Chapter 4: Beyond Linear Regression: The Method or Maximum Likelihood

The need for non-linear modelling methods

To begin with, this chapter explores cases where linear regression is not a suitable method of modelling data. These cases arise when when data do not meet the assumptions of constant variance. Examples of such data are given:

When the response variable is a proportion (takes values between 0 and 1 inclusive). When data is of this nature, a binomial distribution is likely a better choice.
When the response variable is a count. A Poisson or Negative Binomial distribution might be a better choice for data of this nature.
When the response variabel is positive continuous. For these cases, a Gamma or inverse Gaussian distribution might be more suitable.

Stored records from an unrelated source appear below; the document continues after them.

-- ==== Sys2Proof/Laws/Fields.lean ====
section
/-! SUPPORT. Which fields of a slot are present in which state (R34, R35): what the operations of the commands keep of
`FieldsOk`. -/

namespace Sys2Proof.Machine

-- Checked one declaration at a time, so that the package as one text keeps within its memory limit.
set_option Elab.async false

variable {s t u : State}

theorem FieldsOk.ofSlots (h : t.slots = s.slots) (k : FieldsOk s) : FieldsOk t := fun i x e => k i x (by rw [← e, slotOf_of_same h])
theorem FieldsOk.ofFrame {l} (k : FieldsOk s) (h : changesOnly l s t) (h1 : .slots ∉ l := by decide) : FieldsOk t := k.ofSlots (h _ h1)

theorem FieldsOk.modSlot (k : FieldsOk s) {i : SlotIndex} {f : Slot → Slot} (h : ∀ x, slotOf s i = some x → x.fieldsOk → (f x).fieldsOk) :
    FieldsOk (modSlot i f s) := by
  intro j y e
  rw [slotOf_modSlot] at e
  split at e
  · rename_i ej; subst ej
    obtain ⟨x, hx, rfl⟩ := Option.map_eq_some_iff.1 e
    exact h x hx (k i x hx)
  · exact k j y e

theorem Slot.fieldsOk.forget {x : Slot} (h : x.fieldsOk) (i : SlotIndex) : (x.forget i).fieldsOk := by
  unfold Slot.forget; split
  · exact ⟨h.1, h.2, h.3, h.4, h.5, h.6, h.7, h.8, h.9, h.10, h.11, h.12, h.13, h.14, h.15, h.16⟩
  · exact h

/-- The fields of every slot but one are as its state has them. -/
def FieldsBut (i : SlotIndex) (s : State) : Prop := ∀ j x, j ≠ i → slotOf s j = some x → x.fieldsOk

theorem FieldsOk.but (k : FieldsOk s) (i : SlotIndex) : FieldsBut i s := fun j x _ h => k j x h
theorem FieldsBut.ofSlots {i} (h : t.slots = s.slots) (k : FieldsBut i s) : FieldsBut i t := fun j x n e => k j x n (by rw [← e, slotOf_of_same h])
theorem FieldsBut.ofFrame {l i} (k : FieldsBut i s) (h : changesOnly l s t) (h1 : .slots ∉ l := by decide) : FieldsBut i t := k.ofSlots (h _ h1)
theorem FieldsBut.mod {i} (k : FieldsBut i s) (f : Slot → Slot) : FieldsBut i (modSlot i f s) := by
  intro j x n e
  rw [slotOf_modSlot, if_neg (Ne.symm n)] at e
  exact k j x n e
theorem FieldsBut.modOther {i a} (k : FieldsBut i s) {f : Slot → Slot} (h : ∀ x, slotOf s a = some x → x.fieldsOk → (f x).fieldsOk) :
    FieldsBut i (modSlot a f s) := by
  intro j x n e
  rw [slotOf_modSlot] at e
  split at e
  · rename_i ej; subst ej
    obtain ⟨x, hx, rfl⟩ := Option.map_eq_some_iff.1 e
    exact h x hx (k a x n hx)
  · exact k j x n e
theorem FieldsBut.put {i} (k : FieldsBut i s) (h : ∀ x, slotOf s i = some x → x.fieldsOk) : FieldsOk s := fun j x e => by
  by_cases n : j = i
  · subst n; exact h x e
  · exact k j x n e

theorem FieldsBut.free {i} (k : FieldsBut i s) : FieldsOk (freeSlot i s) := by
  intro j y e
  rw [slotOf_freeSlot] at e
  split at e
  · cases e
  · rename_i n
    obtain ⟨x, hx, rfl⟩ := Option.map_eq_some_iff.1 e
    exact (k j x (Ne.symm n) hx).forget i
theorem FieldsOk.free (k : FieldsOk s) (i : SlotIndex) : FieldsOk (freeSlot i s) := (k.but i).free

theorem Slot.fieldsOk.shownFields {x : Slot} (h : x.fieldsOk) (st : SlotState) (hs : x.state = .sounding ∨ x.state = .shown ∨ x.state = .pending)
    (ht : st = .queued ∨ st = .sounding ∨ st = .shown ∨ st = .pending) (now : Nat) : ({ x with state := st, lastActivity := now } : Slot).fieldsOk := by
  obtain ⟨h1, h2, h3, h4, h5, h6, h7, h8, h9, h10, h11, h12, h13, h14, h15, h16⟩ := h
  constructor <;> rcases hs with hs | hs | hs <;> rcases ht with ht | ht | ht | ht <;> simp_all [SlotState.assembling]

theorem Slot.fieldsOk.activeFields {x : Slot} (h : x.fieldsOk) (hs : x.state = .queued) (now : Nat) :
    ({ x with state := .sounding, lastActivity := now, firstPresentation := some (x.firstPresentation.getD now) } : Slot).fieldsOk := by
  obtain ⟨h1, h2, h3, h4, h5, h6, h7, h8, h9, h10, h11, h12, h13, h14, h15, h16⟩ := h
  constructor <;> simp_all [SlotState.assembling]

theorem Slot.fieldsOk.withdrawnFields {x : Slot} (h : x.fieldsOk) (hs : x.state.withdrawable = true) (now : Nat) (o : Settled) :
    ({ x with state := .done, withdrawal := some o, doneTime := some now, lastActivity := now } : Slot).fieldsOk := by
  obtain ⟨h1, h2, h3, h4, h5, h6, h7, h8, h9, h10, h11, h12, h13, h14, h15, h16⟩ := h
  constructor <;> cases hx : x.state <;> simp_all [SlotState.assembling, SlotState.withdrawable]

theorem Slot.fieldsOk.acknowledgedFields {x : Slot} (h : x.fieldsOk) (hs : x.state.acknowledgeable = true) (now d : Nat) (hd : d ≤ 65535) (o : AckSource) :
    ({ x with state := .done, doneTime := some now, lastActivity := now, ack := some ⟨now, o, d⟩ } : Slot).fieldsOk := by
  obtain ⟨h1, h2, h3, h4, h5, h6, h7, h8, h9, h10, h11, h12, h13, h14, h15, h16⟩ := h
  constructor <;> cases hx : x.state <;> simp_all [SlotState.assembling, SlotState.acknowledgeable]

theorem Slot.fieldsOk.noExpiryFields {x : Slot} (h : x.fieldsOk) (hs : x.state = .done) : ({ x with expiry := none } : Slot).fieldsOk := by
  obtain ⟨h1, h2, h3, h4, h5, h6, h7, h8, h9, h10, h11, h12, h13, h14, h15, h16⟩ := h
  constructor <;> simp_all [SlotState.assembling]

theorem Slot.fieldsOk.queuedFields {x : Slot} (h : x.fieldsOk) (hs : x.state = .admitted) (b : Bool) (hb : b = false → ∀ r ∈ x.sheets, r.state = .accepted) (now : Nat) :
    ({ x with state := .queued, isPartial := b, assemblyDeadline := none, lastActivity := now } : Slot).fieldsOk := by
  obtain ⟨h1, h2, h3, h4, h5, h6, h7, h8, h9, h10, h11, h12, h13, h14, h15, h16⟩ := h
  constructor <;> simp_all [SlotState.assembling]

theorem Slot.fieldsOk.predecessorFields {x : Slot} (h : x.fieldsOk) (p : Option SlotIndex) : ({ x with predecessor := p } : Slot).fieldsOk :=
  ⟨h.1, h.2, h.3, h.4, h.5, h.6, h.7, h.8, h.9, h.10, h.11, h.12, h.13, h.14, h.15, h.16⟩

theorem Slot.fieldsOk.admittedFields {x : Slot} (h : x.fieldsOk) (hs : x.state = .gathering) (l : Lead) (cell : BitVec 16) (now d : Nat) (e : Expiry) :
    ({ x with lead := some l, leadCell := some cell, state := .admitted, admission := some now, lastActivity := now, gatherDeadline := none, expiry := some e, assemblyDeadline := some d } : Slot).fieldsOk := by
  obtain ⟨h1, h2, h3, h4, h5, h6, h7, h8, h9, h10, h11, h12, h13, h14, h15, h16⟩ := h
  constructor <;> simp_all [SlotState.assembling]

theorem Slot.fieldsOk.reminderFields {x : Slot} (h : x.fieldsOk) (hs : x.state = .shown) (hr : x.reminders < 5) (now : Nat) :
    ({ x with reminders := x.reminders + 1, state := .sounding, lastActivity := now } : Slot).fieldsOk := by
  obtain ⟨h1, h2, h3, h4, h5, h6, h7, h8, h9, h10, h11, h12, h13, h14, h15, h16⟩ := h
  constructor <;> simp_all [SlotState.assembling]

theorem Slot.fieldsOk.touchFields {x : Slot} (h : x.fieldsOk) (n g : Nat) : (x.touch n g).fieldsOk := by
  obtain ⟨h1, h2, h3, h4, h5, h6, h7, h8, h9, h10, h11, h12, h13, h14, h15, h16⟩ := h
  unfold Slot.touch
  constructor <;> try assumption
  simp only
  by_cases hs : x.state = .gathering <;> simp_all

theorem newSlot_fields (c : Copy) (n g : Nat) (p) : (newSlot c n g p).fieldsOk := by
  unfold newSlot
  constructor <;> simp [SlotState.assembling, SheetRecord.atCreation]

/-- A record of the sheet list changed. -/
theorem Slot.fieldsOk.sheetFields {x : Slot} (h : x.fieldsOk) (n : Nat) (f : SheetRecord → SheetRecord)
    (hp : ∀ r, x.sheets[n]? = some r → (f r).state = .held ∨ (f r).state = .accepted → (f r).passingCell.isSome = true ∧ (f r).margin.isSome = true)
    (hc : ∀ r, x.sheets[n]? = some r → r.state = .accepted → (f r).state = .accepted) : (x.withSheet n f).fieldsOk := by
  have get : ∀ q ∈ (x.withSheet n f).sheets, q ∈ x.sheets ∨ ∃ r, x.sheets[n]? = some r ∧ q = f r := by
    intro q hq
    have hq : q ∈ x.sheets.modify n f := hq
    obtain ⟨m, hm⟩ := List.mem_iff_getElem?.1 hq
    rw [List.getElem?_modify] at hm
    obtain ⟨a, ha, e⟩ := Option.map_eq_some_iff.1 hm
    split at e
    · rename_i e'; subst e'; exact .inr ⟨a, ha, e.symm⟩
    · left; rw [← e]; exact List.mem_of_getElem? ha
  refine ⟨h.1, h.2, h.3, h.4, h.5, h.6, h.7, h.8, h.9, h.10, h.11, h.12, h.13, h.14, ?_, ?_⟩
  · intro a b r hr
    rcases get r hr with h1 | ⟨q, hq, rfl⟩
    · exact h.complete a b r h1
    · exact hc q hq (h.complete a b q (List.mem_of_getElem? hq))
  · intro r hr hs
    rcases get r hr with h1 | ⟨q, hq, rfl⟩
    · exact h.passing r h1 hs
    · exact hp q hq hs

/-! ## Presentation -/

theorem slotOf_enterState (st : SlotState) (i j : SlotIndex) (s : State) :
    slotOf (enterState st i s) j = if i = j then (slotOf s i).map (fun x => { x with state := st, lastActivity := s.time.uptime }) else slotOf s j :=
  slotOf_modSlot ..

theorem slotOf_presentFirst (i j : SlotIndex) (s : State) : slotOf (presentFirst i s) j =
    if i = j then (slotOf s i).map (fun x => { x with firstPresentation := some (x.firstPresentation.getD s.time.uptime) }) else slotOf s j := by
  unfold presentFirst
  cases hx : slotOf s i with
  | none => simp only [Option.map_none]; split
            · rename_i e; rw [← e, hx]
            · rfl
  | some x =>
    simp only [Option.map_some]
    split
    · rename_i hp
      split
      · rename_i e; rw [← e, hx]
        obtain ⟨p, hp⟩ := Option.isSome_iff_exists.1 hp
        rcases x with ⟨⟩; simp_all
      · rfl
    · rename_i hp
      have : x.firstPresentation = none := by simpa using hp
      have e : ∀ a b c u, (requestReceipt a b c u).slots = u.slots := fun a b c u => (requestReceipt_keeps (s := u) ..).frame .slots (by decide)
      have g : slotOf (modSlot i (fun y => { y with firstPresentation := some s.time.uptime }) s) j =
          if i = j then some { x with firstPresentation := some (x.firstPresentation.getD s.time.uptime) } else slotOf s j := by
        rw [slotOf_modSlot, hx, this]; rfl
      split
      · rw [slotOf_of_same (e _ _ _ _), g]
      · rw [g]

theorem stopPreview_slots : (stopPreview s).slots = s.slots := stopPreview_keeps.frame .slots (by decide)
theorem stopPreview_time : (stopPreview s).time = s.time := stopPreview_keeps.frame .time (by decide)
theorem postSlot_slots (i k) (s : State) : (postSlot i k s).slots = s.slots := (postSlot_keeps (s := s) i k).frame .slots (by decide)
theorem postSlot_time (i k) (s : State) : (postSlot i k s).time = s.time := (postSlot_keeps (s := s) i k).frame .time (by decide)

In all of these cases, it is common that the relationship between the response and explanatory variable is non-linear also because of the boudaries on the response variable.

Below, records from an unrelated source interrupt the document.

-- ==== Sys2Proof/Tests/Slice0.lean ====
section
/-! SUPPORT. Tests: the smoke tests of WellFormed, the worked cases of the spec, one small step each for the commands,
and for every statement with hypotheses a witness that meets them. -/

namespace Sys2Proof.Tests

-- Checked one declaration at a time, so that the package as one text keeps within its memory limit.
set_option Elab.async false

open Sys2Proof.Machine

/-! ## WellFormed refuses an ill-formed term of each check -/

theorem test_no_octets_arrive : Instr.wellFormed (.modemFrameArrival []) = false ∧ Instr.wellFormed (.hostFrameArrival []) = false := by decide
theorem test_octets_arrive : Instr.wellFormed (.modemFrameArrival [⟨0, false⟩]) = true ∧ Instr.wellFormed (.hostFrameArrival [⟨0, false⟩]) = true := by decide
theorem test_sheet_index_range : Instr.wellFormed (.holdExpiry 15 12) = false ∧ Instr.wellFormed (.holdExpiry 15 11) = true := by decide
theorem test_position_range : Instr.wellFormed (.eraseAttempt [(128, 1)]) = false ∧ Instr.wellFormed (.eraseAttempt [(127, 1)]) = true := by decide

/-! ## Worked cases of the spec -/

/-- R22: the CRC of the nine octets 0x31 to 0x39 is 0x29B1. -/
theorem test_crc_reference : crc16 [0x31, 0x32, 0x33, 0x34, 0x35, 0x36, 0x37, 0x38, 0x39] = 0x29B1 := by decide +kernel
/-- R100: the octets 0x11 to 0x77 give a check octet of 0x79, and all 0xFF gives 0x5C. -/
theorem test_check_octet : checkOctet 0x11223344556677 = 0x79 ∧ checkOctet (BitVec.allOnes 56) = 0x5C := by decide
/-- 10 section 10.2, the worked case of the dispersal delay. -/
theorem test_dispersal_delay :
    dispersalHash 0x00031A2B ⟨17, 402⟩ 1 = 41118 ∧ dispersalDelay 0x00031A2B ⟨17, 402⟩ 1 18 = 112 ∧
    dispersalDelay 0x00031A2B ⟨17, 402⟩ 1 255 = 1599 ∧ dispersalHash 0x00031A2B ⟨17, 402⟩ 2 = 41119 ∧
    dispersalDelay 0x00031A2B ⟨17, 402⟩ 2 18 = 112 ∧ dispersalDelay 0x00031A2B ⟨17, 402⟩ 1 0 = 0 := by decide

/-- 02 section 2.2, the worked sequences at one position. -/
theorem test_vote_disagreement :
    ([⟨0x5A, 7⟩, ⟨0x52, 4⟩, ⟨0x52, 1⟩, ⟨0x52, 12⟩, ⟨0x5A, 15⟩, ⟨0x52, 9⟩, ⟨0x5A, 0⟩, ⟨0x52, 0⟩] : List Pair).foldl votePosition ⟨0x52, 3⟩
      = ⟨0x52, 7⟩ ∧
    votePosition ⟨0x5A, 4⟩ ⟨0x52, 4⟩ = ⟨0x5A, 0⟩ ∧ votePosition ⟨0x5A, 0⟩ ⟨0x52, 1⟩ = ⟨0x52, 1⟩ := by decide
theorem test_vote_saturation :
    ([⟨0xC4, 9⟩, ⟨0xC4, 15⟩] : List Pair).foldl votePosition ⟨0xC4, 58⟩ = ⟨0xC4, 63⟩ ∧
    ([⟨0x44, 15⟩, ⟨0xC4, 10⟩] : List Pair).foldl votePosition ⟨0xC4, 63⟩ = ⟨0xC4, 58⟩ := by decide

/-- 04 section 4.1, the zone overlap examples. -/
theorem test_zone_overlap :
    Zone.overlaps ⟨3, #v[2, 5, 1, 0, 0, 0]⟩ ⟨5, #v[2, 5, 1, 4, 0, 0]⟩ = true ∧
    Zone.overlaps ⟨5, #v[2, 5, 1, 4, 0, 0]⟩ ⟨3, #v[2, 5, 1, 0, 0, 0]⟩ = true ∧
    Zone.overlaps ⟨3, #v[2, 5, 1, 0, 0, 0]⟩ ⟨3, #v[2, 5, 0, 0, 0, 0]⟩ = false ∧
    Zone.overlaps ⟨2, #v[2, 5, 0, 0, 0, 0]⟩ ⟨4, #v[2, 6, 1, 1, 0, 0]⟩ = false ∧
    Zone.overlaps ⟨0, #v[1, 1, 1, 1, 1, 1]⟩ ⟨6, #v[7, 7, 7, 7, 7, 7]⟩ = true ∧
    Zone.overlaps ⟨7, #v[1, 0, 3, 3, 2, 6]⟩ ⟨6, #v[1, 0, 3, 3, 2, 6]⟩ = true ∧
    Zone.overlaps ⟨1, #v[4, 6, 6, 6, 6, 6]⟩ ⟨2, #v[4, 1, 0, 0, 0, 0]⟩ = true := by decide

/-- R188: a zone code, a key and a sheet header read from their bits, most significant first. -/
theorem test_octet_layouts :
    zoneAt [0x6A, 0x20, 0x00] 0 = ⟨3, #v[2, 4, 2, 0, 0, 0]⟩ ∧ zoneOctets ⟨3, #v[2, 4, 2, 0, 0, 0]⟩ = [0x6A, 0x20, 0x00] ∧
    keyAt [0x08, 0x86, 0x48] 0 = ⟨17, 402⟩ ∧ keyOctets ⟨17, 402⟩ = [0x08, 0x86, 0x48] ∧
    (copyOf [0x12, 0x34, 0x08, 0x86, 0x48, 0x50, 2, 3, 0xAA, 9]).key = ⟨17, 402⟩ ∧
    (copyOf [0x12, 0x34, 0x08, 0x86, 0x48, 0x50, 2, 3, 0xAA, 9]).revision = 1 ∧
    (copyOf [0x12, 0x34, 0x08, 0x86, 0x48, 0x50, 2, 3, 0xAA, 9]).cls = 2 := by decide

/-! ## Small states -/

/-- Hardware reset with the reload done: the store is IDLE. -/
def base : State := { State.reset with store := { State.reset.store with state := .idle } }
/-- The same with the clock set, at uptime 1000. -/
def late : State := { base with time := ⟨1000, 5000, true⟩ }
def key1 : Key := ⟨17, 402⟩
def key2 : Key := ⟨17, 403⟩

/-- 46 octets with the two check octets that make the sheet check hold. -/
def withCheck (l : List Octet) : List Octet :=
  let c := crc16 l
  l ++ [c.extractLsb' 8 8, c.extractLsb' 0 8]
/-- The 48 octets of a sheet 0: validity 60 minutes, these flags, and this many zones of level 0. -/
def leadValues (flags zones : Octet) : List Octet := withCheck ([0, 60, flags, 1, 0, zones] ++ List.replicate 40 0)
def bufferOf (l : List Octet) (score : Nat) : Buffer := tabulate 48 fun i => ⟨octetAt l i, score⟩
def leadBuffer (flags zones : Octet) (score : Nat) : Buffer := bufferOf (leadValues flags zones) score

def accepted (flags zones : Octet) : SheetRecord := ⟨.accepted, some (leadBuffer flags zones 6), 1, some 6, some 7, none, false⟩
def held (deadline : Nat) : SheetRecord := ⟨.held, some (leadBuffer 0 0 5), 1, some 5, some 7, some deadline, false⟩

/-- A GATHERING slot of one sheet. -/
def gathering (key : Key) (revision : BitVec 4) (cls : BitVec 3) (r : List SheetRecord) : Slot where
  state := .gathering
  key := key
  revision := revision
  cls := cls
  sheets := r
  lead := none
  leadCell := none
  firstCopy := 900
  lastActivity := 900
  gatherDeadline := some 1000
  admission := none
  assemblyDeadline := none
  expiry := none
  firstPresentation := none
  doneTime := none
  isPartial := false
  reminders := 0
  ack := none
  predecessor := none
  withdrawal := none
/-- The slot admitted at uptime 910, with a wall expiry. -/
def admitted (key : Key) (revision : BitVec 4) (cls : BitVec 3) (r : List SheetRecord) : Slot :=
  { gathering key revision cls r with
    state := .admitted
    lead := some (leadOf (leadValues 0 0))
    leadCell := some 7
    gatherDeadline := none
    admission := some 910
    assemblyDeadline := some 1000
    expiry := some ⟨.wall, 5000⟩ }
/-- The slot past ADMITTED, in this state. -/
def settledSlot (st : SlotState) (key : Key) (revision : BitVec 4) (cls : BitVec 3) (r : List SheetRecord) : Slot :=
  { admitted key revision cls r with
    state := st
    assemblyDeadline := none
    firstPresentation := if st = .queued then none else some 950
    doneTime := if st = .done then some 990 else none
    ack := if st = .done then some ⟨990, .key, 40⟩ else none }

def slotsAt (l : List (SlotIndex × Slot)) (s : State) : State := l.foldl (fun s p => putSlot p.1 (some p.2) s) s

/-- A SHEET payload: cell 7, this key, revision and class, sheet index and count, and values all of one confidence. -/
def sheetPayload (key : Key) (revision : BitVec 4) (cls : BitVec 3) (index count : Octet) (l : List Octet)
    (confidence : Octet) : List Octet :=
  let w : BitVec 32 := key.issuer ++ key.number ++ revision ++ cls ++ (0 : BitVec 3)
  [0, 7, w.extractLsb' 24 8, w.extractLsb' 16 8, w.extractLsb' 8 8, w.extractLsb' 0 8, index, count] ++
    (l.map fun v => [v, confidence]).flatten
def sheetFrame (key : Key) (revision : BitVec 4) (cls : BitVec 3) (index count : Octet) : Frame :=
  ⟨kindSheet, sheetPayload key revision cls index count (leadValues 0 0) 15⟩
/-- The frame is the oldest of the FIFO. -/
def offered (f : Frame) (s : State) : State := { s with modem := { s.modem with fifo := [f] } }
/-- The request is the oldest frame of staging. -/
def requested (f : Frame) (s : State) : State := { s with host := { s.host with staging := [f] } }

theorem frameReady (kind : Octet) (f : Frame) (s : State) (h : s.lines.resetLow = false := by rfl)
    (l : s.store.state ≠ .loading := by decide) (k : f.kind = kind := by rfl) : FrameReady kind f [] (offered f s) := ⟨h, l, rfl, k⟩
theorem requestReady (kind : Octet) (f : Frame) (s : State) (h : s.lines.resetLow = false := by rfl)
    (r : s.host.reply = none := by rfl) (k : f.kind = kind := by rfl) : RequestReady kind f [] (requested f s) := ⟨h, r, rfl, k⟩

Several data sets are introduced that fall into the three listed categories of data that cannot be modeled with a linear model. A range of different models are recommended each of these data sets requiring different systematic components and random components taking different distributions.

With all of these different models, developement of seperate theories (fitting algorithms, inference procedures, diagnostic tools etc.) are needed. However, an alternative approach is to work more generally. This is possible because the distributions mentioned above, along with others, can be grouped into a ‘family’ of distributions termed the exponential dispersion model (or EDM). As a result, a common set of estimation algorithms, inference methods and diagnostic tools can be applied to all of these models. This idea of applying a general set of theories to a range of distributions is the principle of generalised linear models (GLMs). Further advantages of GLMs are that the mean-variance relationship can be selected independently from the scale of the predictor and there is the freedom to select a distribution the best suits the response variable, thereby a better approximation to the probability distribution can be achieved.

GLM for one parameter

Having discussed where linear regression is inappropriate and the resulting need for GLMs, parameter estimation is naturally the next topic of interest. Least-squares is suitable criterion for fitting models to data where the response variables are roughly normally distributed. However, as already mentioned, GLMs can take many forms of non-normal distributions and therefore calls for a more general estimation methodology called ‘maximum likelihood’.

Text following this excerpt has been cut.